Earth’s sedimentary record holds physical and chemical clues that allow us to decipher sea level variations in the deep past in fair amount of detail and time resolution, even though many issues remain that stifle precision. On the longer time scales (multiple million years) sea level trajectories can also be reconstructed from paleogeographic data (marine floodings of continents) and geophysical modeling (sea floor geodynamics and basin volume changes). The last few decades have seen significant advances in our understanding of the behavior of sea level at both regional (eurybatic) and global (eustatic) spatial scales and updated sea-level curves have been published for the entire Phanerozoic, albeit with different degree of accuracy and resolution that generally decrease further back in deep time due to increasing uncertainties about timing and amplitudes of eustatic variations. One major recent discovery made through geophysical modeling has been the long-wavelength and relatively slow (multiple million years) warping of continental margins due to mantle driven dynamic topographic changes that significantly affect amplitudes estimates and often go undetected. On the positive side, for some parts of the Mesozoic and for all of the Cenozoic oxygen-isotopic data (δ¹⁸O) of marine benthic foraminifera have proven useful in constraining both the timings and (to a lesser extent) the amplitudes of sea-level rises and falls.
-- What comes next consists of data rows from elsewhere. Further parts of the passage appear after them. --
-- ==== Sys2Proof/Machine/Twin.lean ====
section
/-! DEFINITION. The twin link (R271 to R274), meeting the partner (R275 to R277), the Ladle lease (R289 to R295) and resynchronisation (R300 to R302). -/
namespace Sys2Proof.Machine

/-- TWIN_LANE_LOST (R274). -/
def execTwinLaneLost (lane : Nat) (s : State) : Host.Outcome State Fault Refusal :=
  .next (s.loseLane lane)

/-- TWIN_LANE_RETRY (R274): every 100 ms from the loss. -/
def execTwinLaneRetry (lane : Nat) (s : State) : Host.Outcome State Fault Refusal :=
  .next (match afind s.twn.laneLost lane with
    | some e => let t := s.reachEl (e + 100 * ms)
      { t with twn := { t.twn with laneLost := aset t.twn.laneLost lane t.tim.el } }
    | none => s)

/-- TWIN_LANE_UP (R274). -/
def execTwinLaneUp (lane : Nat) (s : State) : Host.Outcome State Fault Refusal :=
  .next (if s.twinOn && lane < 2 then
    let t := ({ s with twn := { s.twn with laneLost := adel s.twn.laneLost lane, downSince := none } }.setFlag (bitAt A_TWN_STATUS (10 + lane)) true).causeGone 0x0402
    let u := if t.fld F_TWN_STATUS_LANES = 3 then t.causeGone 0x0401 else t
    u.requestSync.reselect
    else s)

/-- TWIN_LINK_DOWN (R274, R286): no lane has been up for 1 ms. The partner counts as not met, a device in step leaves it, and both ends begin anew with
empty buffers and sequence numbers of 0. -/
def execTwinLinkDown (s : State) : Host.Outcome State Fault Refusal :=
  .next (match s.twn.downSince with
    | some e =>
      if s.twinOn && !s.linkUp then
        let t := (((s.reachEl (e + ms)).event F_TWN_EVENT_LINK_DOWN).raise 0x0402).leaveStep 4 0
        let u := (t.setFlag F_TWN_STATUS_PEER_MET false).setFlag F_TWN_STATUS_SYNCING false
        { u with twn := { u.twn with
          link := {}, downSince := none, helloAt := none, answered := false, requested := false, copyDueBy := none, joining := none,
          partnerWantsCopy := false } }.reselect
      else s
    | none => s)

/-- TWIN_RETRANSMIT (R272): no acknowledgement within 2 µs. -/
def execTwinRetransmit (vc firstSeq : Nat) (s : State) : Host.Outcome State Fault Refusal := .next (s.retransmit vc firstSeq)

/-- TWIN_NAK (R272). -/
def execTwinNak (vc firstSeq : Nat) (s : State) : Host.Outcome State Fault Refusal := .next (s.retransmit vc firstSeq)

/-- R275: what this device's HELLO carries. [Log 80, DESIGN CHOICE, safe] -/
def State.ownHello (s : State) : List Int :=
  [(s.serial : Int), (sideCode s.pins.side : Int)] ++ wordData ((List.range 4).map (nthW s.pat.id)) ++
  [(s.pat.seq : Int), ((s.reg A_TWN_EXEC).toNat : Int), (stateCode s.dev.st : Int), (s.fld F_KPR_BOOTSTAT_STEP : Int),
   ((if s.dev.st == .boot then s.mram.stateEp else s.dev.stateEp : Nat) : Int), (s.twn.ladleEp : Int), (s.twn.ownNonce : Int)]

/-- HELLO_SEND (R275): every 100 ms while the link is up and the partner has not been met, with a fresh nonce. [Log 85, DEDUCED, unsafe] -/
def execHelloSend (nonce : Nat) (s : State) : Host.Outcome State Fault Refusal :=
  .next (if s.twinOn && s.linkUp && !s.peerMet then
    let r := match s.twn.helloAt with
      | some e => s.reachEl (e + 100 * ms)
      | none => s
    let t := { r with twn := { r.twn with ownNonce := nonce, helloAt := some r.tim.el } }
    t.twinSend 2 .hello t.ownHello
    else s)

/-- START_MODE (R73, R89). -/
def State.startMode (s : State) : Nat := s.par 0x0701

/-- R32, R277: the state epoch of the first freeze. -/
def State.firstEpoch (s : State) : Nat :=
  match s.twn.startAt with
  | some x => x.2
  | none => s.mram.stateEp + 2

/-- R54: boot step 11 ends: the first freeze, at a working time. Items from now on belong to its cycle. -/
def State.readyAt (s : State) (t : Nat) : State :=
  { s.setFld F_KPR_BOOTSTAT_STEP 12 with
    boot := { s.boot with waitingTwin := false, readyForFreeze := true }
    dev := { s.dev with nextFreeze := t, period := modePeriod s.startMode, stateEp := s.firstEpoch - 1 } }

/-- R277: enter ARMED out of step at the next cycle boundary; `lonely` sets condition 4 with alarm 0x040D. -/
def State.startAlone (s : State) (lonely : Bool) : State :=
  let t := { s with twn := { s.twn with outOfStepFromBoot := true } }
  let u := if lonely then (t.setCond 4 true).raise 0x040D else t
  u.readyAt (boundaryAt u.tim.wt (modePeriod u.startMode))

/-- R277, R294: a common start at a freeze and a state epoch. Both devices take the larger Ladle epoch. [Log 85, DEDUCED, unsafe] -/
def State.commonStart (s : State) (freeze epoch : Nat) : State :=
  let peerLadle := match s.twn.peer with
    | some h => h.ladleEp
    | none => 0
  (({ s with twn := { s.twn with startAt := some (freeze, epoch) } }).setLadleEp (Nat.max s.twn.ladleEp peerLadle)).readyAt freeze
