/-- R54 step 3: the banks that fail the march test are retired (R68, R475). [Log 81, DEDUCED, unsafe] -/
def State.retireFailedBanks (s : State) (failed : List Nat) : State :=
  s.each (failed.filter (fun b => !s.mram.riserBanks.contains b)) (fun t b =>
    ((({ t with mram := { t.mram with riserBanks := insertNew t.mram.riserBanks b } }).countRetired (keyBank b)).event F_HLT_EVENT_SRAM_EVT).raise
      0x0C07 (pay [b, 31 + t.mram.riserBanks.length + 1]))

/-- R54 step 4, R486: every node of the thermal model and T_ref start at the mean of the valid diodes, with the offsets that MRAM holds. -/
def State.startThermal (s : State) (diodes : List Int) : State :=
  let t := s.readDiodes diodes
  let g := t.goodDiodes
  let mean : Int := if g.isEmpty then 0 else roundDiv (g.foldl (fun a k => a + nthI diodes k * tenthDegree) 0) g.length
  let u := { t with thm := { t.thm with nodes := List.replicate 8 mean, tref := mean } }.setInt (word32 A_HLT_TREF) (roundDiv mean tenthDegree)
  u.each (List.range 8) (fun v n => v.setInt (F_HLT_NODE_OFFSET n) (aget 0 v.mram.offsets n))

/-- R320: a degraded channel stays degraded over a reset, with its timer from MRAM; a timer that has run out keeps the brake applied. [Log 107, DEDUCED, unsafe] -/
def State.restoreBrake (s : State) (n : Nat) : State :=
  match afind s.mram.brakeSwitch n with
  | some sw => s.setBrake n (fun b => if b.degr = 0 then { b with degr := sw, expired := aget 0 s.mram.brakeLeft n == 0 } else b)
  | none => s

/-- R54 step 4: what MRAM holds shows in the registers. -/
def State.showMram (s : State) : State :=
  let t := s.each (List.range 8) (fun u0 n =>
    let u := u0.restoreBrake n
    ((u.setReg (A_SAF_BRK_AGE n) (toWord (Nat.min 4294967295 (aget 0 u.mram.brakeAge n)))).showBrake n).setFld (F_HLT_RAIL_TRIM_TRIM n) (u.trim n))
  t.each (List.range 6) (fun u d =>
    let m := aget (0, 0) u.mram.margin d
    u.setReg (A_HLT_DIE_MARGIN d) (halves m.2 m.1))

/-- R54 step 4, R494: MRAM is read: the counters go on from it, and the power-cycle count increments after a power-on reset. [Log 81, DEDUCED, unsafe] -/
def State.readMram (s : State) (crcOk : Bool) (diodes : List Int) : State :=
  let s1 := if crcOk then s else ({ s with mram := s.mram.defaultMap }.fullTrims).raise 0x0106
  let s2 := if s1.flag F_KPR_RESETCAUSE_POR then { s1 with mram := { s1.mram with powerCycles := s1.mram.powerCycles + 1 } } else s1
  let n := s2.mram.opTime + 100
  let s3 := { s2 with rcd := { s2.rcd with opTime := n, tickAt := s2.tim.el }, mram := { s2.mram with opTime := n }, twn := { s2.twn with ladleEp := s2.mram.ladleEp } }
  let s4 := if s3.flag F_KPR_RESETCAUSE_WDOG then s3.raise 0x0109 else s3
  (s4.startThermal diodes).showMram

/-- R40, R54 steps 5 and 6: SFDP, and the slots' headers. A flash that does not answer has no image (R68). -/
def State.readFlashHeaders (s : State) (sfdp : Nat) : State :=
  let t := s.bootStep 5
  if sfdp = 0 then (t.each slots (fun u slot => u.slotStage slot 1)).noSlot
  else if sfdp = 1 then (({ t with boot := { t.boot with octal := false } }).raise 0x0105).selectSlot
  else t.selectSlot

/-- R54 steps 1 to 6. -/
def State.startBoot (s : State) (tests : BootTests) : State :=
  let s1 := ({ s with boot := { s.boot with started := true, time0 := s.tim.el } }.setFlag F_GLB_STATUS_PLL_LOCK true).bootStep 2
  if !tests.keeperPasses then { s1 with boot := { s1.boot with halted := true } }.setFld F_KPR_BOOTSTAT_STATE 3
  else
    let known := if tests.mramCrcOk then s1.mram.riserBanks else []
    let s2 := s1.bootStep 3
    if 2 < (tests.failedBanks.foldl insertNew known).length then s2.deviceFault faultNoBank
    else (((s2.bootStep 4).readMram tests.mramCrcOk tests.diodes).retireFailedBanks tests.failedBanks).readFlashHeaders tests.sfdp

/-- BOOT_START (R54, R67): time 0 of a device with its rails in regulation and REFIN present. Without lock of the PLL it stays in step 1. [Log 78, DEDUCED, unsafe] [Log 93, DESIGN CHOICE, safe] -/
def execBootStart (tests : BootTests) (s : State) : Host.Outcome State Fault Refusal :=
  .next (if s.clk.vin && s.clk.pwrgood && s.clk.refin && !s.boot.started && tests.pllLocks then s.startBoot tests else s)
Digitizing sea-level variations in deep time poses a challenge, as multiple streams of parallel data have to be correlated with meaningful precision, each dataset having its own inherent degree(s) of uncertainties. Nonetheless, For most portions of the Phanerozoic sea-level variations data, especially the timing of sea-level withdrawals,  has been arrived at through calibration to several different scales (i.e., magnetic reversal, biochronologic, isotopic), as well as absolute time. The Cenozoic (the last 66 Myr.) has also been fine tuned through astronomical (orbital) cyclostratigraphy. Nevertheless deep time eustatic history should be regarded as work in advanced progress and, with periodic revisions (as new bio-chronological data and new technologies become available), it can be kept current for enhanced utility. In this presentation, the advances made in recent years and the state of the art of our current understanding of sea level in deep time will follow the discussion of the technological limitations.